**Instructions for the task**:
Repeat the stretch of entries below from the line with "cancelObserved, holding, isCancel_iff]" through the line with "theorem test_scan_two_rows_release : (scan". Include both ends and add nothing.

**Records for the task**:

-- ==== Sys2Proof/Tests/Slice0.lean ====
section
/-! SUPPORT. The model's own tests: what well-formedness refuses, words written out from the spec, one step of each instruction, and
for each statement a state and operands that meet its hypotheses. The expected values are those of `95_test_vectors.md` or
are worked out from the rule that a test names. -/

namespace Sys2Proof.Tests

open Sys2Proof.Machine

/-! Helpers. -/

/-- The next state, where there is one. -/
def next? : Host.Outcome State Fault Refusal → Option State
  | .next s => some s
  | _ => none

/-- The state after the instruction was presented to the next step and that step taken. -/
def after (s : State) (i : Instr) : Option State := next? (step (presentInstr i s))

/-- The state after this many steps. -/
def run (n : Nat) (s : State) : Option State := next? (runSteps n s)

/-- The state after reset with these bytes in the receive stream. -/
def receiving (bytes : List Byte) : State := { State.reset with rx := bytes.map .byte }

/-- The state after reset with these moves to come. -/
def scheduled (ms : List Move) : State := { State.reset with sched := ms }

/-- A configuration that gives PacketTransmit the code 0x8C. No source gives that code: it stands for any supplied one. -/
def withPacketTransmit : Config :=
  { Config.reference with codeEvt := { Config.reference.codeEvt with packetTransmit := some 0x8C#8 } }

/-- A Response frame and an Event frame for queues. -/
def rspA : Frame Response := { command := .transmitPower, data := [0x32#8] }
def rspB : Frame Response := { command := .rssi, data := [0xB5#8] }
def evtA : Frame Event := { command := .wakeup, data := [] }

/-- The Response channel holding these frames; the Event channel holding these. -/
def rqOf (q : List (Frame Response)) : Channel Response := { Channel.empty with queue := q }
def eqOf (q : List (Frame Event)) : Channel Event := { Channel.empty with queue := q }

/-- A host that awaits its Response, with this queue and these moves to come. -/
def awaiting (c : Command) (q : List (Frame Response)) (ms : List Move) : State :=
  { State.reset with inflight := .awaiting c, rch := rqOf q, sched := ms }

/-! Well-formedness refuses one ill-formed term for each of its checks (R101, R99, R100, R102), and takes the term at the
boundary. -/

theorem test_wf_request_payload :
    (Instr.reqSendData (List.replicate 225 0#8)).wf Config.reference = false ∧
    (Instr.reqSendData (List.replicate 224 0#8)).wf Config.reference = true := by decide +kernel

theorem test_wf_response_payload :
    (Instr.rspSendData (List.replicate 225 0#8)).wf Config.reference = false ∧
    (Instr.rspSendData (List.replicate 224 0#8)).wf Config.reference = true := by decide +kernel

theorem test_wf_event_payload :
    (Instr.evtWakeup (List.replicate 225 0#8)).wf Config.reference = false ∧
    (Instr.evtWakeup (List.replicate 224 0#8)).wf Config.reference = true := by decide +kernel

theorem test_wf_event_code :
    (Instr.evtPacketTransmit []).wf Config.reference = false ∧
    (Instr.evtPacketTransmit []).wf withPacketTransmit = true := by decide

theorem test_wf_resync_byte :
    (Instr.rxResyncByte 0x02#8).wf Config.reference = false ∧
    (Instr.rxResyncByte 0x03#8).wf Config.reference = true := by decide

theorem test_wf_illegal_length :
    (Instr.rxIllegalLength 0x40#8 0xE0#8).wf Config.reference = false ∧
    (Instr.rxIllegalLength 0x40#8 0xE1#8).wf Config.reference = true := by decide

theorem test_wf_unknown_id :
    (Instr.rxUnknownId 0x40#8 []).wf Config.reference = false ∧
    (Instr.rxUnknownId 0x41#8 []).wf Config.reference = true := by decide

theorem test_wf_unknown_id_payload :
    (Instr.rxUnknownId 0x7E#8 (List.replicate 225 0#8)).wf Config.reference = false ∧
    (Instr.rxUnknownId 0x7E#8 (List.replicate 224 0#8)).wf Config.reference = true := by decide +kernel

/-- The configurations meet R96 and R262; a table in which two Responses share a code does not. -/
theorem test_config_wellformed :
    Config.reference.WellFormed ∧ withPacketTransmit.WellFormed ∧
    ¬ ({ Config.reference with codeRsp := { Config.reference.codeRsp with reset := 0x44#8 } } : Config).WellFormed := by
  decide

/-! Requests: the frame of each variant, from section 2 of `95_test_vectors.md` (codes by R97). -/

/-- V10: these bytes are the row's frame, and the encoder writes them. -/
theorem test_reqSendData_word :
    decodeTx Config.reference [0x02#8, 0x00#8, 0x0C#8, 0x48#8, 0x65#8, 0x6C#8, 0x6C#8, 0x6F#8, 0x20#8, 0x57#8, 0x6F#8, 0x72#8, 0x6C#8, 0x64#8, 0x21#8, 0x0F#8] = .ok (.reqSendData [0x48#8, 0x65#8, 0x6C#8, 0x6C#8, 0x6F#8, 0x20#8, 0x57#8, 0x6F#8, 0x72#8, 0x6C#8, 0x64#8, 0x21#8], []) ∧
    encode Config.reference (.reqSendData [0x48#8, 0x65#8, 0x6C#8, 0x6C#8, 0x6F#8, 0x20#8, 0x57#8, 0x6F#8, 0x72#8, 0x6C#8, 0x64#8, 0x21#8]) = some [0x02#8, 0x00#8, 0x0C#8, 0x48#8, 0x65#8, 0x6C#8, 0x6C#8, 0x6F#8, 0x20#8, 0x57#8, 0x6F#8, 0x72#8, 0x6C#8, 0x64#8, 0x21#8, 0x0F#8] := by decide

theorem test_reqSendData_transmits :
    (after State.reset (.reqSendData [0x48#8, 0x65#8, 0x6C#8, 0x6C#8, 0x6F#8, 0x20#8, 0x57#8, 0x6F#8, 0x72#8, 0x6C#8, 0x64#8, 0x21#8])).map (·.tx) = some [0x02#8, 0x00#8, 0x0C#8, 0x48#8, 0x65#8, 0x6C#8, 0x6C#8, 0x6F#8, 0x20#8, 0x57#8, 0x6F#8, 0x72#8, 0x6C#8, 0x64#8, 0x21#8, 0x0F#8] := by decide

/-- V16: these bytes are the row's frame, and the encoder writes them. -/
theorem test_reqSendDataEx_word :
    decodeTx Config.reference [0x02#8, 0x01#8, 0x05#8, 0x6A#8, 0x00#8, 0x01#8, 0x41#8, 0x42#8, 0x6E#8] = .ok (.reqSendDataEx [0x6A#8, 0x00#8, 0x01#8, 0x41#8, 0x42#8], []) ∧
    encode Config.reference (.reqSendDataEx [0x6A#8, 0x00#8, 0x01#8, 0x41#8, 0x42#8]) = some [0x02#8, 0x01#8, 0x05#8, 0x6A#8, 0x00#8, 0x01#8, 0x41#8, 0x42#8, 0x6E#8] := by decide

theorem test_reqSendDataEx_transmits :
    (after State.reset (.reqSendDataEx [0x6A#8, 0x00#8, 0x01#8, 0x41#8, 0x42#8])).map (·.tx) = some [0x02#8, 0x01#8, 0x05#8, 0x6A#8, 0x00#8, 0x01#8, 0x41#8, 0x42#8, 0x6E#8] := by decide

/-- V17: these bytes are the row's frame, and the encoder writes them. -/
theorem test_reqSetMode_word :
    decodeTx Config.reference [0x02#8, 0x04#8, 0x01#8, 0x00#8, 0x07#8] = .ok (.reqSetMode [0x00#8], []) ∧
    encode Config.reference (.reqSetMode [0x00#8]) = some [0x02#8, 0x04#8, 0x01#8, 0x00#8, 0x07#8] := by decide

theorem test_reqSetMode_transmits :
    (after State.reset (.reqSetMode [0x00#8])).map (·.tx) = some [0x02#8, 0x04#8, 0x01#8, 0x00#8, 0x07#8] := by decide

/-- V18: these bytes are the row's frame, and the encoder writes them. -/
theorem test_reqReset_word :
    decodeTx Config.reference [0x02#8, 0x05#8, 0x00#8, 0x07#8] = .ok (.reqReset [], []) ∧
    encode Config.reference (.reqReset []) = some [0x02#8, 0x05#8, 0x00#8, 0x07#8] := by decide

theorem test_reqReset_transmits :
    (after State.reset (.reqReset [])).map (·.tx) = some [0x02#8, 0x05#8, 0x00#8, 0x07#8] := by decide
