-- ==== Sys2Proof/Machine/Step.lean ====
section
/-! DEFINITION. One step (R120), and how the interface places a word where the next step fetches it. -/

namespace Sys2Proof.Machine

/-- `step()`, stages 1 to 9 in order (R120, R210). A terminated machine does nothing (R121). Timer ticks and host
actions are not part of it (R124, R226). Exec does stages 7 to 9 (log 23). -/
def step (s : State) : Host.Outcome State Fault Refusal :=
  match s.run with
  | .terminated _ => .next s
  | .running =>
    match terminationCheck s with
    | .error q => .next (s.terminate q)
    | .ok () =>
      match fetch s with
      | .error q => .next (s.terminate q)
      | .ok w => exec (decodeWord w) s

/-- Whether the fetch at pc can reach two ROM bytes (R125). -/
def State.fetchable (s : State) : Bool := s.pc.toNat % 2 == 0 && decide (s.pc.toNat + 1 < s.cfg.romSize)

/-- `s` with the word stored where the next step fetches, and with what that fetch needs: Running, a pc that can be
fetched from (its own, or else 0), a program that reaches past the word, and no check A at pc 0. It stands for a
program loaded from outside (R252). Log 15. -/
def State.withFetchWord (s : State) (nbits w : Nat) : State :=
  let word : Word := BitVec.ofNat 16 (w % 2 ^ nbits)
  let pc : Word := if s.fetchable then s.pc else 0
  { s with
    pc := pc
    run := .running
    icount := if pc = 0 then 0 else s.icount
    plen := max s.plen (pc.toNat + 2)
    rom := Memory.write (Memory.write s.rom pc.toNat (hiByte word)) (pc.toNat + 1) (loByte word) }

end Sys2Proof.Machine
end

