/-- An accepted host action keeps the invariant. -/
theorem HostAction.attempt_keeps_inv {act : HostAction} (inv : s.Inv) (h : act.attempt s = .ok t) : t.Inv := by
  cases act with
  | tick => cases h; exact State.inv_tick.2 inv
  | load bytes => exact State.load_keeps_inv inv h
  | reset => cases h; exact inv.machineReset
  | setRegister i v => exact State.setRegister_keeps_inv inv h
  | setPc v => exact State.setPc_keeps_inv inv h
  | setTimer v => exact State.setTimerTo_keeps_inv inv h
  | setAddress v => exact State.setAddress_keeps_inv inv h
  | setSelect v => cases h; exact inv
  | writeMemory sp a v => exact State.strictWrite_keeps_inv inv h
  | displayClear => cases h; exact inv.displayClear
  | displayDraw ascii row col => exact State.displayDraw_keeps_inv inv h
  | displayPoke k v => exact State.displayPoke_keeps_inv inv h
  | queueKey k => cases h; exact inv

/-- Every host action keeps the invariant; a rejected one changes nothing (R228, R229, R251). -/
theorem HostAction.apply_keeps_inv (act : HostAction) (inv : s.Inv) : (act.apply s).Inv := by
  unfold HostAction.apply
  split
  · next accepted => exact HostAction.attempt_keeps_inv inv accepted
  · exact inv

/-- Every event answers a state with the invariant. -/
theorem runEvent_keeps_inv (e : Event) (inv : s.Inv) : ∃ u, runEvent e s = .next u ∧ u.Inv := by
  cases e with
  | step =>
    obtain ⟨u, hu⟩ := step_next s
    exact ⟨u, hu, step_keeps_inv inv hu⟩
  | host act => exact ⟨_, rfl, act.apply_keeps_inv inv⟩

end HostActions

/-- Settles O45, by induction on the events. -/
theorem everyEventSequenceKeepsTheInvariant : Obligations.EveryEventSequenceKeepsTheInvariant := by
  intro events
  induction events with
  | nil => exact fun s inv => ⟨s, rfl, inv⟩
  | cons e rest ih =>
    intro s inv
    obtain ⟨u, hu, invU⟩ := runEvent_keeps_inv e inv
    obtain ⟨t, ht, invT⟩ := ih u invU
    exact ⟨t, (runEvents_cons e rest s t).2 ⟨u, hu, ht⟩, invT⟩

/-! ### The invariant at the start -/

/-- Construction with legal parameters gives the invariant (R250). -/
theorem State.inv_construct {cfg : Config} (legal : cfg.Legal) : (State.construct cfg).Inv :=
  ⟨legal, rfl, Nat.zero_le _, rfl, rfl, rfl, rfl, blankDisplay_le⟩

/-- Settles O43: the reset state is the construction in the reference configuration (log 1). -/
theorem invariantHoldsAfterConstruction : Obligations.InvariantHoldsAfterConstruction :=
  ⟨fun _ legal => State.inv_construct legal, State.inv_construct (cfg := Config.reference) (by decide)⟩

end Sys2Proof.Machine
end

section
/-! PROOFS. Which instructions change which piece of the state of 10_state.md (R31-R45), and that none reads the
display. -/

namespace Sys2Proof.Machine

/-! ### What each instruction writes -/

/-- The field that names the register an instruction writes (R140, R141, R142, R150, R175, R177, R178). -/
def destinationOf : Instr → Option Nibble
  | .store op1 _ => some op1
  | .add _ _ op3 => some op3
  | .sub _ _ op3 => some op3
  | .read op1 _ _ => some op1
  | .readKeyboard op1 _ _ => some op1
  | .readT op1 _ _ => some op1
  | .convertByteToAscii _ op2 _ => some op2
  | _ => none

/-- A register writer records a reason, or writes the register its destination field names; READ_KEYBOARD alone has
asked the provider before. -/
theorem exec_writes_destination {i : Instr} {dest : Nibble} {s t : State} (names : destinationOf i = some dest)
    (h : exec i s = .next t) :
    (∃ q, t = s.terminate q) ∨
    ∃ d v u, dest = nibOf d ∧ (u = s ∨ i.opcode = .readKeyboard ∧ u = s.keyTaken) ∧
      t = (u.setReg d v).commit s.nextPc := by
  cases i <;> cases names <;> refine (conclude_cases h).symm.imp (fun ⟨q, _, ended⟩ => ⟨q, ended⟩) ?_ <;>
    rintro ⟨w, p, hok, rfl⟩
  case store =>
    simp only [except_bind_eq_ok, checkReg_eq_ok] at hok
    obtain ⟨d, named, hw⟩ := hok
    cases hw; exact ⟨d, _, s, named, .inl rfl, rfl⟩
  case add | sub =>
    simp only [except_bind_eq_ok, Prod.exists, checkRegRegReg_eq_ok] at hok
    obtain ⟨_, _, d, ⟨-, -, named⟩, hw⟩ := hok
    cases hw; exact ⟨d, _, s, named, .inl rfl, rfl⟩
  case read | readT =>
    simp only [except_bind_eq_ok, checkRegZeroZero_eq_ok] at hok
    obtain ⟨d, ⟨named, -⟩, hw⟩ := hok
    cases hw; exact ⟨d, _, s, named, .inl rfl, rfl⟩
  case readKeyboard =>
    simp only [except_bind_eq_ok, checkRegZeroZero_eq_ok] at hok
    obtain ⟨d, ⟨named, -⟩, hw⟩ := hok
    cases hw; exact ⟨d, _, s.keyTaken, named, .inr ⟨rfl, rfl⟩, rfl⟩
  case convertByteToAscii =>
    simp only [except_bind_eq_ok, Prod.exists, checkRegRegZero_eq_ok] at hok
    obtain ⟨_, d, ⟨-, named, -⟩, _, -, hw⟩ := hok
    cases hw; exact ⟨d, _, s, named, .inl rfl, rfl⟩

/-- A register write leaves every other register. -/
theorem State.setReg_x_of_ne (s : State) {r d : RegIx} (ne : r ≠ d) (v : Byte) : (s.setReg d v).x[r] = s.x[r] := by
  have other := State.reg_setReg s d r v
  rwa [if_neg (Ne.symm ne)] at other
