-- ==== Sys2Proof/Tests/Slice0.lean ====
section
/-! SUPPORT. Tests with expected values from spec/ (the vector of 95_test_vectors.md is named where one is used), and
for every statement with hypotheses a witness that meets them. -/

namespace Sys2Proof.Tests

open Sys2Proof Sys2Proof.Machine

/-- A run about to fetch at `pc`, with cells listed in memory and slot 0 of the display. -/
def inRun (cells : List Host.Cell) (pc slot0 : Byte) : State :=
  { State.reset with
    mem := Memory.ofCells cells, db := (Vector.replicate 6 0).set 0 slot0, pc := pc, fg := .e1 }

/-- An idle core whose slot 0 holds a byte. -/
def idleCore (slot0 : Byte) : State := { State.reset with db := (Vector.replicate 6 0).set 0 slot0 }

/-- A core whose scanner holds a key code on column 3. -/
def holding (code : Byte) (p : Phase) : State :=
  { State.reset with
    fg := p, colDrive := 3
    ks := { activeColumn := 3, debounceLatch := true, keyHeld := true, activeRow := some 2, currentCode := code } }

/-- A core whose scanner is idle on a column. -/
def scanning (col : Fin 5) (p : Phase) : State :=
  { State.reset with fg := p, colDrive := col, ks := { KeyboardState.reset with activeColumn := col } }

/-! Well-formedness: an ill-formed term for each check, and its neighbour that passes (R108) -/

theorem test_wf_refuses_dbset_slot_6 : (Instr.dbset 6 0).wellFormed = false := by decide
theorem test_wf_refuses_dbset_slot_7 : (Instr.dbset 7 0xFF).wellFormed = false := by decide
theorem test_wf_accepts_dbset_slot_5 : (Instr.dbset 5 0xFF).wellFormed = true := by decide

/-! Decoding: words written out bit by bit from R101 and R107 -/

theorem test_decode_subleq : decode [0b00010100, 0b00010101, 0b00000000] = .instr (.subleq 20 21 0) := by decide
/-- H1 -/
theorem test_decode_read : decodeCommand 0b000000000000000000100000000 = .instr (.read 1) := by decide
/-- H2 -/
theorem test_decode_write : decodeCommand 0b001000000000000011100110100 = .instr (.write 7 0x34) := by decide
/-- H3 -/
theorem test_decode_peekKey : decodeCommand 0b010000000000000000000000000 = .instr .peekKey := by decide
/-- H4, with ignored bits set (R107) -/
theorem test_decode_getKey : decodeCommand 0b011111111111111111111111111 = .instr .getKey := by decide
/-- H5; the ignored address bits above the slot set (R107) -/
theorem test_decode_dbset : decodeCommand 0b100111111111111101111111111 = .instr (.dbset 3 0xFF) := by decide
/-- H6 -/
theorem test_decode_run : decodeCommand 0b101000000000000000000000000 = .instr .run := by decide
/-- H8 -/
theorem test_decode_reserved_slot : decodeCommand 0b100000000000000011000000000 = .rejected (.reservedSlot 6) := by
  decide
/-- H9 -/
theorem test_decode_reserved_code : decodeCommand 0b110000000000000000000000000 = .rejected (.reservedCode 6) := by
  decide
theorem test_decode_rejects_two_bytes : decode [0x14, 0x15] = .rejected (.wrongLength 2) := by decide
theorem test_decode_rejects_28_bits : decode [0x08, 0, 0, 0] = .rejected (.notACommandWord 8) := by decide
theorem test_decodeTableWord_subleq : decodeTableWord 24 0x141500 = some (.subleq 20 21 0) := by decide
theorem test_decodeTableWord_write : decodeTableWord 32 0x1000734 = some (.write 7 0x34) := by decide
theorem test_decodeTableWord_refuses : decodeTableWord 32 0x6000000 = none := by decide
theorem test_encode_write : encode (.write 7 0x34) = [0x01, 0x00, 0x07, 0x34] := by decide

/-! The placed instruction is what the very next step runs -/

theorem test_withFetchWord_subleq :
    step (State.reset.withFetchWord 24 0x141500) =
      exec (.subleq 20 21 0) { State.reset with mem := [(10, 20), (11, 21)], pc := 10, fg := .e1 } := rfl
theorem test_withFetchWord_dbset :
    step (State.reset.withFetchWord 32 0x40003FF) = exec (.dbset 3 0xFF) State.reset := rfl

/-! `SUBLEQ` -/

/-- I1 -/
theorem test_subleq_zero_branches_and_halts :
    ∃ t, step (inRun [(10, 20), (11, 21), (20, 5), (21, 5)] 10 0) = .next t ∧
      memRead t 21 = 0 ∧ t.pc = 0 ∧ t.fg = .x1 := ⟨_, rfl, rfl, rfl, rfl⟩
/-- I3 -/
theorem test_subleq_borrow_does_not_branch :
    ∃ t, step (inRun [(10, 20), (11, 21), (20, 10), (21, 3)] 10 0) = .next t ∧
      memRead t 21 = 0xF9 ∧ t.pc = 13 ∧ t.fg = .e1 := ⟨_, rfl, rfl, rfl, rfl⟩
/-- I6 -/
theorem test_subleq_on_display_slot :
    ∃ t, step (inRun [(10, 31), (11, 1), (12, 13), (31, 5)] 10 0x03) = .next t ∧
      t.db[0] = 0xFE ∧ memRead t 1 = 0x0E ∧ t.pc = 13 := ⟨_, rfl, rfl, rfl, rfl⟩
/-- I10 -/
theorem test_subleq_fetch_wraps :
    ∃ t, step (inRun [(254, 20), (255, 21), (0, 77), (20, 1), (21, 3)] 254 0) = .next t ∧
      t.latch.c = 77 ∧ memRead t 21 = 2 ∧ t.pc = 1 ∧ t.fg = .e1 := ⟨_, rfl, rfl, rfl, rfl, rfl⟩

/-- I16: the second check ends the run, with the store and the program counter as they are. -/
theorem test_second_cancel_check : (microStep (holding cancelCode .e8)).fg = .x1 := by
  simp [microStep, secondCancelCheck, cancelObserved, holding, isCancel_iff]

/-! Host commands -/

/-- H1 -/
theorem test_read_low_nibble :
    ∃ t, exec (.read 1) (idleCore 0xA5) = .next t ∧ t.response = .datum 5 := ⟨_, rfl, rfl⟩
/-- H7 -/
theorem test_read_out_of_range : exec (.read 1024) (idleCore 0) = .fault (.addressOutOfRange 1024) := rfl
/-- H2 -/
theorem test_write_pair :
    ∃ t, exec (.write 7 0x34) (idleCore 0xFF) = .next t ∧ t.db[0] = 4 ∧ t.db[1] = 3 := ⟨_, rfl, rfl, rfl⟩
/-- M8 -/
theorem test_write_last_address :
    ∃ t, exec (.write 1023 0x01) (idleCore 0) = .next t ∧ memRead t 1023 = 1 ∧ t.mem = [(1023, 1)] :=
  ⟨_, rfl, rfl, rfl⟩
/-- K1 -/
theorem test_peekKey_held :
    ∃ t, exec .peekKey (holding 0x07 .idle) = .next t ∧ t.response = .datum 7 := ⟨_, rfl, rfl⟩
/-- K6 -/
theorem test_getKey_key_already_held :
    ∃ t u, exec .getKey (holding 0x0A .idle) = .next t ∧ microStep t = u ∧ u.fg = .getKey .host .gk2 ∧
      u.gk.k = 0x0A := ⟨_, _, rfl, rfl, rfl, rfl⟩
/-- H5 -/
theorem test_dbset_blank :
    ∃ t, exec (.dbset 3 0xFF) (idleCore 0) = .next t ∧ t.db[3] = 0xFF ∧ glyph t.db[3] = .blank := ⟨_, rfl, rfl, rfl⟩
/-- H6, Part C: E0 loads 10 -/
theorem test_run_starts_at_ten :
    ∃ t, exec .run (idleCore 0) = .next t ∧ (microStep t).pc = 10 ∧ (microStep t).fg = .e1 := ⟨_, rfl, rfl, rfl⟩

/-! Memory window, display and scanner -/

/-- M4 -/
theorem test_pair_read_is_odd_high :
    memRead (memWrite (memWrite State.reset 3 0xAB) 4 0xCD) 8 = 0xDB := rfl
/-- M5 -/
theorem test_pair_write_low_is_even : (memWrite State.reset 9 0xF0).db[4] = 0 ∧ (memWrite State.reset 9 0xF0).db[5] = 0x0F :=
  ⟨rfl, rfl⟩
/-- X2, X3 -/
theorem test_glyph_boundary : glyph 19 = .pattern (Config.seg 19) ∧ glyph 20 = .blank := ⟨rfl, rfl⟩
/-- S1, ticks 4 and 5 -/
theorem test_scan_arms_then_latches :
    (scan 0b1011 (scan 0b1011 { KeyboardState.reset with activeColumn := 3 })).currentCode = keyMatrix 2 3 ∧
      (scan 0b1011 { KeyboardState.reset with activeColumn := 3 }).currentCode = 0xFF := ⟨rfl, rfl⟩
/-- S4 -/
theorem test_scan_two_rows_release : (scan 0b1001 (holding 7 .idle).ks).keyHeld = false ∧
    (scan 0b1001 (holding 7 .idle).ks).activeColumn = 4 := ⟨rfl, rfl⟩
/-- S8 -/
theorem test_scan_column_wraps : (scan 0b1111 { KeyboardState.reset with activeColumn := 4 }).activeColumn = 0 := rfl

**Solution below**:
  simp [microStep, secondCancelCheck, cancelObserved, holding, isCancel_iff]

/-! Host commands -/

/-- H1 -/
theorem test_read_low_nibble :
    ∃ t, exec (.read 1) (idleCore 0xA5) = .next t ∧ t.response = .datum 5 := ⟨_, rfl, rfl⟩
/-- H7 -/
theorem test_read_out_of_range : exec (.read 1024) (idleCore 0) = .fault (.addressOutOfRange 1024) := rfl
/-- H2 -/
theorem test_write_pair :
    ∃ t, exec (.write 7 0x34) (idleCore 0xFF) = .next t ∧ t.db[0] = 4 ∧ t.db[1] = 3 := ⟨_, rfl, rfl, rfl⟩
/-- M8 -/
theorem test_write_last_address :
    ∃ t, exec (.write 1023 0x01) (idleCore 0) = .next t ∧ memRead t 1023 = 1 ∧ t.mem = [(1023, 1)] :=
  ⟨_, rfl, rfl, rfl⟩
/-- K1 -/
theorem test_peekKey_held :
    ∃ t, exec .peekKey (holding 0x07 .idle) = .next t ∧ t.response = .datum 7 := ⟨_, rfl, rfl⟩
/-- K6 -/
theorem test_getKey_key_already_held :
    ∃ t u, exec .getKey (holding 0x0A .idle) = .next t ∧ microStep t = u ∧ u.fg = .getKey .host .gk2 ∧
      u.gk.k = 0x0A := ⟨_, _, rfl, rfl, rfl, rfl⟩
/-- H5 -/
theorem test_dbset_blank :
    ∃ t, exec (.dbset 3 0xFF) (idleCore 0) = .next t ∧ t.db[3] = 0xFF ∧ glyph t.db[3] = .blank := ⟨_, rfl, rfl, rfl⟩
/-- H6, Part C: E0 loads 10 -/
theorem test_run_starts_at_ten :
    ∃ t, exec .run (idleCore 0) = .next t ∧ (microStep t).pc = 10 ∧ (microStep t).fg = .e1 := ⟨_, rfl, rfl, rfl⟩

/-! Memory window, display and scanner -/

/-- M4 -/
theorem test_pair_read_is_odd_high :
    memRead (memWrite (memWrite State.reset 3 0xAB) 4 0xCD) 8 = 0xDB := rfl
/-- M5 -/
theorem test_pair_write_low_is_even : (memWrite State.reset 9 0xF0).db[4] = 0 ∧ (memWrite State.reset 9 0xF0).db[5] = 0x0F :=
  ⟨rfl, rfl⟩
/-- X2, X3 -/
theorem test_glyph_boundary : glyph 19 = .pattern (Config.seg 19) ∧ glyph 20 = .blank := ⟨rfl, rfl⟩
/-- S1, ticks 4 and 5 -/
theorem test_scan_arms_then_latches :
    (scan 0b1011 (scan 0b1011 { KeyboardState.reset with activeColumn := 3 })).currentCode = keyMatrix 2 3 ∧
      (scan 0b1011 { KeyboardState.reset with activeColumn := 3 }).currentCode = 0xFF := ⟨rfl, rfl⟩
/-- S4 -/
theorem test_scan_two_rows_release : (scan 0b1001 (holding 7 .idle).ks).keyHeld = false ∧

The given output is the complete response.